[Bug]: check_robots_txt not working
crawl4ai version
0.4.248
Expected Behavior
The library should give error for https://www.nsf.gov/awardsearch/advancedSearch.jsp as this path is not allowed to be scraped by the robots.txt https://www.nsf.gov/robots.txt here. Please fix.
Current Behavior
it is able to scraping this page, even though i have set check_robots_txt=True for CrawlerRunConfig
Is this reproducible?
Yes
Inputs Causing the Bug
Steps to Reproduce
Code snippets
OS
macOS
Python version
3.11.9
Browser
No response
Browser version
No response
Error logs & Screenshots (if applicable)
No response
@mllife I have encountered the same issue, I'm planning on making a fix and a pull request tonight, and will update you when done so you can get a quick and timely solution!
Oddly enough this comes from urllib RobotParser side of things. My research directed me here: https://stackoverflow.com/questions/15344253/robotparser-doesnt-seem-to-parse-correctly. But nothing in Crawl4AI itself is handling things wrong as far as I can see - a urllib function is providing the wrong output. @mllife
For now most likely what I'll do is provide a replacement method within Crawl4AI itself which corrects this.
Further updates, it seems this is an open issue in cpython itself, see https://github.com/python/cpython/issues/114310. Since it has been open for over a year without any sort of resolution, I believe it may be best to find a new library to parse the robots.txt file, and am looking for a pertinent one now to circumvent this (ongoing) issue.
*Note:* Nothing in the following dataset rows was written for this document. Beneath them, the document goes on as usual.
-- ==== Sys2Proof/Machine/Regs.lean ====
section
/-!
DEFINITION. Machine/Regs.lean: the register tables of the spec, one constant per field of BAR0.
A field is named as the spec names it, REGISTER.FIELD; its home is a key made of the byte address of
its register (R9), its lowest bit, and the element of an array. A reset written "strap", "fuse", "per cause" or "per R18" stands
here as 0; the step that supplies it is STRAP_SAMPLE, or the fuses of the state (R10).
The constants are transcribed from the register tables of chapters 02 to 18.
-/
namespace Sys2Proof.Machine

/-- The access codes of R11. -/
inductive Access where
  | ro | rw | w1c | w1s | rc | wo | rwl
  deriving DecidableEq, Repr

/-- What R500 lets a write leave in one field: `any` value of its width; a `range`; a `multiple` of a step up to a
maximum, from one step on; any multiple of a step (`aligned`); an `odd` number of a range; a two's complement number of a width within a bound
(`signedAbs`); or any value, one above the bound reading as the bound (`clamp`). -/
inductive Legal where
  | any
  | range (lo hi : Nat)
  | multiple (step hi : Nat)
  | aligned (step : Nat)
  | odd (lo hi : Nat)
  | signedAbs (width bound : Nat)
  | clamp (hi : Nat)
  deriving DecidableEq, Repr

/-- One field of a register table (R10): the byte address of element 0 of its register, its lowest bit and width, its
access code and reset value, the values R500 lets a write leave in it, whether its register is 64 bits wide, and the
extent and stride of the (at most two) indices of an array of registers. -/
structure RField where
  base  : Nat
  lsb   : Nat
  width : Nat
  acc   : Access
  reset : Nat
  legal : Legal := .any
  wide  : Bool := false
  n1    : Nat := 1
  st1   : Nat := 0
  n2    : Nat := 1
  st2   : Nat := 0
  deriving DecidableEq, Repr

/-- The byte address in BAR0 of the register that holds element (i, j) of a field (R9). -/
def RField.addr (f : RField) (i j : Nat) : Nat := f.base + f.st1 * i + f.st2 * j

/-- The number of a field: its byte address and its lowest bit. No two fields share one. -/
def RField.id (f : RField) : Nat := 64 * f.base + f.lsb % 64

/-- The key under which the state holds the value of element (i, j) of a field. No array is longer than 4,096. -/
def RField.key (f : RField) (i j : Nat) : Nat := 2 ^ 24 * f.id + 2 ^ 12 * (i % 2 ^ 12) + j % 2 ^ 12

/-- The index of the 1 MiB block that a field stands in (R478). -/
def RField.block (f : RField) : Nat := f.base / 0x100000

/-- The index of the block that a key of the register file stands in. -/
def keyBlock (k : Nat) : Nat := k / 2 ^ 50

namespace Reg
This issue is now fixed in my development environment @mllife , I will be putting out a PR shortly which you will be able to work off of in the meantime
@mllife Please see #708 for the fixes, let me know if you have any issues or questions. Not sure on the timeline for the PR being merged into main, but for now working off the PR should be stable enough.
@flancast90 Thanks for raising PR. We'll review it soon.
@mllife I worked on this issue today. Feels like the problem is two fold for me.
- I was having SSL issues with aiohttp library throwing following exception
ClientConnectorCertificateError(ConnectionKey(host='www.nsf.gov', port=443, is_ssl=True, ssl=True, proxy=None, proxy_auth=None, proxy_headers_hash=None), SSLCertVerificationError(1, '[SSL: CERTIFICATE_VERIFY_FAILED] certificate verify failed: unable to get local issuer certificate (_ssl.c:1000)'))
And in this case when fetching the robots.txt, can_fetch simply was returning True in exception handling. This was a problem for me, but I guess this can become a problem in server environment with certificate config issues.
I'm disabling SSL verification for robots.txt requests as we're only fetching publicly available robots.txt files (no sensitive data involved), and this ensures the crawler works reliably across different environments without certificate configuration issues.
- It applies only problem with the standard library is with the support for wildcard. So I don't want to ditch it for any third party libraries or a full blown local implementation at this stage. So I'm just monkey patching it(to handle only wildcards). When I ran my tests it was working as expected. But need help in testing it broadly. The fix should work for both
allowanddisallow. Do give it a try and let me know if any issues.